Let's say your patch gets a green light monday night at 9PM, and you decide you'll put it up to Live tuesday morning at 4AM. It's little notice for us, so try holding it until Wednesday morning. Tuesday, you're free to pursue the _next_ patch, or start development on it; it doesn't change the timetable for future patches at all, except for the arbitrary 1-day hold for announcements. That is, unless your announcement lead time grows to weeks, or your development somehow depends on the new patch being live immediately. Alternately, you could give your _general impression_ that you'll be patching tomorrow, if the bugs get worked out. If you decide to hold off for a day because something didn't get fixed, we've had a lengthy warning, and if it does get a green light at midnight, we're still basically prepared for it, and have alternate plans.

Especially after JustG's description, it is obvious that the kind of testing done on TestCenter wouldn't have turned up the bugs. Similar to when I see an analysis or process problem in my lab, I'll ask you the same questions I get asked: (and I know you're the Community contact, not a developer, so consider them rhetorical)

Can you attribute cause?
Can it be addressed and corrected?
What are you doing to be sure it doesn't happen again?



FrankLee
--------------------------------------------------------------------------------
Everything I tell you is a lie. - Vergere
Jedi = Luke Skywalker - What friggin' genius designed this PR campaign?
Humans are SUPERIOR! - John Crichton
The Dallet Series (ongoing story)
Qui-Gonzalez
Tue Jan 25, 2005 7:21 pm
#16






Calandryll_SOE wrote:


The issue with waiting an extra day after the publish is green lit is that it delays future publishes. It's always our goal to green light a publish as early in the day as possible, but sometimes one or two tricky issues can delay it until later into the night.In this particular case, waiting an extra day or even an extra week wouldn't have uncovered the problems that caused the downtime.

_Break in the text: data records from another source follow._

-- ==== Sys2Proof/Machine/Core.lean ====
section
/-! DEFINITION. The machine behind the host's interface. -/

/-- The model of the CH734. -/
def Sys2Proof.core : Host.Core :=
  { State := Sys2Proof.Machine.State, Fault := Sys2Proof.Machine.Fault, Refusal := Sys2Proof.Machine.Refusal,
    step := Sys2Proof.Machine.step, reset := Sys2Proof.Machine.State.reset }
end

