/-! ### Commands and statuses (chapter 15) -/

/-- R357, R358, R365, R417: how a row of the command engine takes its way. Where its sender cannot send commands the row does
nothing; a repeat sends the kept status again and counts it, and nothing else; a command that a check turns away has no effect but
its answer. (The rows of a frame share its list of registers written, which before lock is emptied after every command: DESIGN
CHOICE, notes/assumptions/10.) -/
def Obligations.EngineRowsFollowCommandPath : Prop :=
  ∀ (i : Instr) (c : Command) (s : State), rowCommand i = some c →
    (s.chip.listens c = false → exec i s = .next s) ∧
    (s.chip.listens c = true → ∀ k, s.chip.kept? c = some k →
      let t := sendStatus c.sender (repeatWords k.status) (s.chip.bump F.CMD_REPEAT_CNT_COUNT)
      exec i s = .next { s with chip := if t.clk.counting then t else { t with cmd := { t.cmd with written := [] } } }) ∧
    (s.chip.listens c = true → s.chip.kept? c = none → s.chip.checkCommand c ≠ 0 →
      exec i s = .next { s with chip := s.chip.answered c (s.chip.checkCommand c) [] s.chip })

/-- R359 with R355, R356, R358 and R360: the checks of a command before its execution run in their order, and the first that fails
gives the status. Here for the length and the opcode: a side-port transaction of another length than its PLEN says is BAD_LEN; then
a wrong CRC word is CRC; an opcode that R356 does not list is BAD_OPCODE; a PLEN that the opcode does not allow, a LEN that differs
from PLEN + 2 on the ring, and an RDB COUNT of 0 or above 506 are BAD_LEN. -/
def Obligations.LengthAndOpcodeChecksComeFirst : Prop :=
  ∀ (h : CmdHead) (op addr : Nat) (pl : List W64) (s : Chip), op < 256 → addr < 2 ^ 24 → pl.length < 1024 →
    (h.sender = .side → h.lenOk = false → s.checkCommand (cmdOf h op addr pl) = 4) ∧
    ((h.sender ≠ .side ∨ h.lenOk = true) →
      (h.crcOk = false → s.checkCommand (cmdOf h op addr pl) = 5) ∧
      (h.crcOk = true → opcodeLen op = none → s.checkCommand (cmdOf h op addr pl) = 2) ∧
      (h.crcOk = true → ∀ lo hi, opcodeLen op = some (lo, hi) →
        (h.lenOk = false ∨ pl.length < lo ∨ hi < pl.length) → s.checkCommand (cmdOf h op addr pl) = 4) ∧
      (h.crcOk = true → op = 0x11 → pl.length = 1 →
        bits (nth 0#64 pl 0).toNat 8 0 = 0 ∨ 506 < bits (nth 0#64 pl 0).toNat 8 0 →
        s.checkCommand (cmdOf h op addr pl) = 4))

/-- R366: a command that passes the checks of orders 1 to 4 and whose PRIV is numerically less than the ceiling of its port answers
DENIED; so does, by R367, a register write or read whose PRIV is above the level of the register's group. Both ceilings are 0 at reset. -/
def Obligations.CeilingAndGroupLevelDeny : Prop :=
  (∀ (c : Command) (s : Chip) (lens : Nat × Nat), c.words.length = c.plen + 2 → c.crcWord = crcOf c.words.dropLast →
    opcodeLen c.op = some lens → s.badLen c lens = false → s.badAddr c = false →
    c.priv < s.fld (if c.sender = .side then F.CMD_CEIL_SIDE else F.CMD_CEIL_RING) → s.checkCommand c = 1) ∧
  (∀ (h : CmdHead) (addr : BitVec 24) (d : W32) (s : Chip), h.crcOk = true → h.lenOk = true →
    s.badLen (writeOf h addr.toNat d.toNat) (1, 1) = false → s.badAddr (writeOf h addr.toNat d.toNat) = false →
    s.fld (F.CMD_PROT_WRITE (regGroup addr.toNat)) < h.priv.toNat → s.checkCommand (writeOf h addr.toNat d.toNat) = 1) ∧
  (∀ (h : CmdHead) (addr : BitVec 24) (s : Chip), h.crcOk = true → h.lenOk = true →
    s.badLen (cmdOf h 0x10 addr.toNat []) (0, 0) = false → s.badAddr (cmdOf h 0x10 addr.toNat []) = false →
    s.fld (F.CMD_PROT_READ (regGroup addr.toNat)) < h.priv.toNat → s.checkCommand (cmdOf h 0x10 addr.toNat []) = 1) ∧
  State.reset.chip.fld F.CMD_CEIL_RING = 0 ∧ State.reset.chip.fld F.CMD_CEIL_SIDE = 0

/-- R358: the layout of a status. The status word echoes opcode, tag and address and carries the device's ring address, the code, and
0 elsewhere; the frame word names the frame of execution ((0, 0) before the first tick) and counts the data words; the data words
follow, with OK, POISON and OVER_BUDGET only (R359); the last word is their CRC word (R355). -/
def Obligations.StatusWordsFollowLayout : Prop :=
  ∀ (h : CmdHead) (op addr : Nat) (pl : List W64) (code : Nat) (data : List Nat) (s : Chip),
    op < 256 → addr < 2 ^ 24 → pl.length < 1024 → code < 256 → data.length < 1024 →
    let d := if code = 0 ∨ code = 9 ∨ code = 0xC then data else []
    ∃ w0 w1 : W64, ∃ crc : W64,
      s.statusWords (cmdOf h op addr pl) code data = w0 :: w1 :: (d.map w64 ++ [crc]) ∧
      bits w0.toNat 63 56 = op ∧ bits w0.toNat 55 48 = h.tag.toNat ∧
      bits w0.toNat 47 43 = s.fld F.GLB_RST_STAT_STRAP ∧ bits w0.toNat 42 32 = 0 ∧ bits w0.toNat 31 24 = code ∧
      bits w0.toNat 23 0 = addr ∧
      bits w1.toNat 63 32 = (if s.clk.counting then frameSec s.clk.frame % 2 ^ 32 else 0) ∧
      bits w1.toNat 31 13 = (if s.clk.counting then frameIdx s.clk.frame else 0) ∧
      bits w1.toNat 12 10 = 0 ∧ bits w1.toNat 9 0 = d.length ∧
      crc.toNat = crcOf (w0 :: w1 :: d.map w64)

/-- R358, R359, R361, R365, R378: what an answer touches. Beside the places that an offered packet and a raised event touch, an answer
moves the counters of the CMD block and CMD_LAST_ERR, and keeps the answer of a ring command whose CRC word matched: one more in the list of at most 16. An
OK counts in CMD_EXEC_CNT; any other code counts in CMD_REJECT_CNT and is latched in CMD_LAST_ERR with opcode, tag and port. A
side-port status joins the end of the side-port queue. -/
def Obligations.AnswerTouchesOnlyItsRecord : Prop :=
  ∀ (c : Command) (code : Nat) (data : List Nat) (s u : Chip), c.op < 256 → c.tag < 256 → code < 256 →
    let t := s.answered c code data u
    let ws := s.statusWords c code data
    let kept := u.cmd.kept ++ [⟨c.tag, c.crcWord, ws, u.clk.ticks⟩]
    (∃ d, Ships { u with regs := { u.regs with direct := d }, cmd := t.cmd } t ∧
      ∀ a, ¬ (0x2044 ≤ a ∧ a < 0x2068) → shipAddr a = false → d.get a = u.regs.direct.get a) ∧
    t.cmd = { u.cmd with
      sideQ := if c.sender = .side then u.cmd.sideQ ++ [ws] else u.cmd.sideQ
      kept := if c.sender = .side ∨ code = 5 then u.cmd.kept else kept.drop (kept.length - 16)
      written := if u.clk.counting then u.cmd.written else [] } ∧
    (code = 0 → t.fld F.CMD_EXEC_CNT_COUNT = satTo 32 (u.fld F.CMD_EXEC_CNT_COUNT + 1) ∧
      t.fld F.CMD_REJECT_CNT_COUNT = u.fld F.CMD_REJECT_CNT_COUNT) ∧
    (code ≠ 0 → t.fld F.CMD_REJECT_CNT_COUNT = satTo 32 (u.fld F.CMD_REJECT_CNT_COUNT + 1) ∧
      t.fld F.CMD_EXEC_CNT_COUNT = u.fld F.CMD_EXEC_CNT_COUNT ∧
      t.fld F.CMD_LAST_ERR_STATUS = code ∧ t.fld F.CMD_LAST_ERR_OPCODE = c.op ∧ t.fld F.CMD_LAST_ERR_TAG = c.tag ∧
      t.fld F.CMD_LAST_ERR_PORT = u.senderRank c.sender)

/-! ### Reads and writes of registers (chapters 00 and 15) -/

/-- R7, R356, R359: RD, and the rows that name one register's read (LOW_WORD_READ, TIM_FRAME_IDX_READ, STUCK_CNT_READ, MIN_LOG_READ),
return the register of their address in the bank of the command; RDB returns COUNT registers ascending, two to a data word, the lower
address in the low half, the last word padded with 0; a block read gives, register by register, what single reads give, and leaves the
chip as they leave it. The status is OK, or POISON with the data as read where a poisoned word was touched. -/
def Obligations.ReadRowsReturnRegisters : Prop :=
  ∀ (h : CmdHead) (s : State),
    (∀ (i : Instr) (a : BitVec 24),
      i = .rd h a ∨ i = .lowWordRead h a ∨ (i = .timFrameIdxRead h ∧ a = 0x1008#24) ∨ (i = .stuckCntRead h ∧ a = 0x30024#24)
        ∨ (i = .minLogRead h ∧ a = 0x8040#24) →
      Taken i s →
      let r := readReg h.sender (h.bank == 1#2) a.toNat s.chip
      Answers i s (if r.2.1 then 9 else 0) [r.1] r.2.2) ∧
    (∀ (a : BitVec 24) (w0 : W64), Taken (.rdb h a w0) s →
      let r := readRegs h.sender (h.bank == 1#2) ((List.range (bits w0.toNat 8 0)).map fun k => a.toNat + 4 * k) s.chip
      Answers (.rdb h a w0) s (if r.2.1 then 9 else 0) (pairUp r.1) r.2.2) ∧
    (∀ (x : Sender) (sh : Bool) (a : Nat) (as : List Nat) (c : Chip),
      let one := readReg x sh a c
      let rest := readRegs x sh as one.2.2
      readRegs x sh [] c = ([], false, c) ∧ readRegs x sh (a :: as) c = (one.1 :: rest.1, one.2.1 || rest.2.1, rest.2.2))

I can guess that the point of doing these "on schedule" is to work them in around the Tuesday/Thrusday/Satruday maintenance cycles. Now my question is, when there were daily server restarts, was "waiting for a patch day" really an issue? I know I personally keep beating this horse, but I noticed more foibles and odd things happen since this and am curious as to what reason was behind the chage to begin with?


"If it ain't broke, don't fix it".





Gonz
~ Eclipse's resident Stick-in-the-Mud!~
The "Edit" feature is of the Dark Side..

JimerLins
Wed Jan 26, 2005 12:31 am
#17



KyleKnox wrote:
JustG's post was good, and its even progress that he wis making such a post. However, the idea or excuse that you didnt plan for differences in a sparse TC datbase versus the loaded live ones, makes me fall out of chair in utter disbelief....common guys...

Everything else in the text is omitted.